At the 75th Annual Meeting of the American Association for the Study of Liver Diseases (AASLD), metabolic-associated fatty liver disease (MAFLD) garnered significant attention. Dr. Jun Chen from Shenzhen Third People’s Hospital shared insights on key clinical studies that highlight advancements in the diagnosis and prognosis of MAFLD.Study 1: MASEF Scoring System for High-Risk MASH Diagnosis
High-risk MASH, defined as NAFLD activity score (NAS) ≥ 4 and fibrosis stage ≥ 2, is associated with increased liver-related mortality. However, non-invasive diagnostic tools are essential for identifying factors that elevate liver and all-cause mortality risks.
A study led by Dr. Kanagalingam evaluated the diagnostic utility of the MASEF® score, which incorporates 12 lipid markers, BMI, AST, and ALT, in identifying high-risk MASH and its histological components. The diagnostic performance of MASEF® was compared to ALT for MASH and to FIB-4 for fibrosis stages.
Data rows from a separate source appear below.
-- ==== Sys2Proof/Machine/Queues.lean ====
section
/-!
DEFINITION. What every queue of the device shares: buffers and owners (R341 to R346), the parts of a queue (R347),
charged lengths (R208), admission (R221, R222), meters (R219, R220), flushing (R351), and trace records (R591).
-/

namespace Sys2Proof.Machine

/-! ### Buffers -/

/-- Bytes of a buffer of pool `j` (R342). -/
def poolSize (j : Nat) : Nat := [256, 1024, 4096, 16384].getD j 0

/-- The buffers of pool `j` (R341, R353). -/
def Dev.poolCount (d : Dev) (j : Nat) : Nat :=
  let f := [F.BUF_CFG_POOL0_MIB, F.BUF_CFG_POOL1_MIB, F.BUF_CFG_POOL2_MIB, F.BUF_CFG_POOL3_MIB].getD j F.BUF_CFG_POOL0_MIB
  d.use f * 2 ^ 20 / poolSize j

/-- The default configuration record of an owner (R358). -/
def ownerDefault (o : Nat) : Nat :=
  let base := 256 * 2 ^ 160 + 64 * 2 ^ 176
  if o < 128 then base + 128 * 2 ^ 32 + 2048 * 2 ^ 192
  else if o < 256 then base + 64 * 2 ^ 32 + 2048 * 2 ^ 192
  else if o < 384 then base + 8 * 2 ^ 96
  else if o < 512 then base + 64
  else base + 2048 * 2 ^ 96

/-- An owner's configuration record (R358). -/
def Dev.ocfg (d : Dev) (o : Nat) : Nat := Tbl.get (ownerDefault o) d.buf.ocfg o

/-- RESERVE[j] of an owner. -/
def Dev.reserve (d : Dev) (o j : Nat) : Nat := recBytes (d.ocfg o) (4 * j) 4

/-- Buffers of pool `j` that owner `o` holds. -/
def Dev.usedBy (d : Dev) (o j : Nat) : Nat := Tbl.get 0 d.buf.used (4 * o + j)

/-- Buffers of pool `j` that owner `o` released in the present cycle: a release counts only from the next cycle (R345). -/
def Dev.freedNow (d : Dev) (o j : Nat) : Nat :=
  if d.buf.freed.1 = d.clk.cyc then Tbl.get 0 d.buf.freed.2 (4 * o + j) else 0

/-- Buffers of pool `j` that owner `o` holds, as an allocation of the present cycle counts them (R345). -/
def Dev.heldBy (d : Dev) (o j : Nat) : Nat := d.usedBy o j + d.freedNow o j

/-- Bytes of buffers that an owner holds across pools, as an allocation of the present cycle counts them. -/
def Dev.heldBytesOf (d : Dev) (o : Nat) : Nat := (List.range 4).foldl (fun a j => a + d.heldBy o j * poolSize j) 0

/-- KiB that an owner holds across pools. -/
def Dev.usedKib (d : Dev) (o : Nat) : Nat :=
  ((List.range 4).foldl (fun a j => a + d.usedBy o j * poolSize j) 0) / 1024

/-- Buffers of pool `j` in use. -/
def Dev.poolUsed (d : Dev) (j : Nat) : Nat :=
  d.buf.used.foldl (fun a e => if e.1 % 4 = j then a + e.2 else a) 0

/-- Free buffers of pool `j`. -/
def Dev.poolFree (d : Dev) (j : Nat) : Nat := d.poolCount j - d.poolUsed j

/-- Free buffers of pool `j`, as an allocation of the present cycle counts them (R345). -/
def Dev.poolHas (d : Dev) (j : Nat) : Nat :=
  let n : Nat := if d.buf.freed.1 = d.clk.cyc then d.buf.freed.2.foldl (fun a e => if e.1 % 4 = j then a + e.2 else a) 0 else 0
  d.poolFree j - n

/-- The unclaimed reserve of pool `j` (R344). -/
def Dev.unclaimed (d : Dev) (j : Nat) : Nat :=
  (List.range 513).foldl (fun a o => a + (d.reserve o j - d.heldBy o j)) 0

/-- Show FREE and LOW of pool `j` (R355). -/
def Dev.showPool (d : Dev) (j : Nat) : Dev :=
  let f := d.poolFree j
  (d.set F.BUF_POOLSTAT_FREE f j).set F.BUF_POOLSTAT_LOW (min f (d.get F.BUF_POOLSTAT_LOW j)) j

/-- Charge a buffer of pool `j` to an owner, with one reference. -/
def Dev.grant (d : Dev) (o j : Nat) : Dev × Nat :=
  let b := d.buf.next
  let buf := { d.buf with
    bufs := Tbl.set d.buf.bufs b { owner := o, pool := j, refs := 1 }
    used := Tbl.set d.buf.used (4 * o + j) (d.usedBy o j + 1)
    next := b + 1 }
  ({ d with buf := buf }.showPool j, b)

/-- May owner `o` have a buffer of pool `j` (R344)? -/
def Dev.poolGrants (d : Dev) (o j : Nat) : Bool :=
  let lim := recBytes (d.ocfg o) 16 4
  (decide (d.heldBy o j < d.reserve o j) && decide (0 < d.poolHas j)) ||
    (decide (d.unclaimed j < d.poolHas j) &&
      (lim == 0 || decide (d.heldBytesOf o + poolSize j ≤ lim * 1024)))

/-- The smallest pool whose buffer holds a stored size (R342). -/
def fitPool (size : Nat) : Nat :=
  if size ≤ 256 then 0 else if size ≤ 1024 then 1 else if size ≤ 4096 then 2 else 3

/-- The fabric clock moves on by one cycle. -/
def Dev.nextCycle (d : Dev) : Dev := d.reach (d.clk.cyc + 1)

/-- The place of a requester port in the present cycle's order (R345): the order starts one port later in each cycle. Ports 0–15 are
D0 to D7 and U0 to U7, 16 and 17 the reassembly ports of TE0 and TE1, 18 the spill engine, 19 the management port. -/
def Dev.askPlace (d : Dev) (port : Nat) : Nat := (port + 20 - d.clk.cyc % 20) % 20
- Participants: 1,073 subjects with a mean age of 52.5 years, BMI of 34.8 kg/m², 490 with type 2 diabetes, 835 diagnosed with MASH, and 198 with cirrhosis.
Key Findings:
- MASEF® outperformed ALT in diagnosing MASH and NAS ≥ 4 and surpassed FIB-4 in identifying fibrosis stage ≥ 2.
- However, it showed reduced diagnostic value for advanced fibrosis or cirrhosis.
Conclusion: The MASEF® score is a promising tool for identifying high-risk events in MAFLD populations.
Study 2: T2DM and Glycemic Control’s Role in MAFLD Progression
This multicenter, prospective study investigated the association between type 2 diabetes mellitus (T2DM), glycemic control, and liver stiffness progression in MAFLD patients using vibration-controlled transient elastography (VCTE).
- Participants: 1,231 adults (62% female) with MAFLD, undergoing more than one VCTE scan. Mean age: 51.8 years; mean BMI: 34.0 kg/m².
Findings:
- Over 4, 6, and 8 years, cumulative liver stiffness measurement (LSM) progression rates were significantly higher in T2DM patients compared to non-T2DM patients (P = 0.04).
- Adjusted hazard ratio (HR) for T2DM and LSM progression: 1.35 (95% CI: 1.01–1.81, P = 0.04).
- HbA1c was associated with increased LSM progression (adjusted HR = 1.18, P = 0.003) and decreased likelihood of LSM improvement (adjusted HR = 0.84, P = 0.02).
Conclusion:
T2DM accelerates liver stiffness progression in MAFLD, underscoring the importance of glycemic control in managing disease progression.
Study 3: Polygenic Risk Scores (PRS) for Predicting MAS and Fibrosis Progression
This study evaluated the effectiveness of polygenic risk scores (PRS) in predicting MAFLD activity score (MAS) and advanced fibrosis using histology-validated data.
- Participants: 3,049 biopsy-confirmed MAFLD patients, including GWAS and NASH CRN exome sequencing data.
- PRS Models: Five PRS systems (Chen, Emdin, Whitfield, Schwantes-An, and Vujkovic) incorporating various SNPs were assessed.
Findings:
- PRS-Chen (16 SNPs) strongly correlated with MAS and fibrosis progression.
- PRS-Schwantes-An demonstrated strong associations with fibrosis across continuous and categorical factors.
Conclusion:
The 16-SNP PRS-Chen showed significant predictive value for steatohepatitis and fibrosis progression and could guide future clinical trial designs.
Implications
These studies highlight the growing potential of combining genetic, clinical, and non-invasive diagnostic tools to improve MAFLD diagnosis and prognosis. They also underscore the importance of integrating baseline comorbidities, genetic predispositions, and advanced scoring systems for a comprehensive assessment of disease progression.
Further research and validation are needed to refine these tools and ensure their applicability in diverse clinical settings.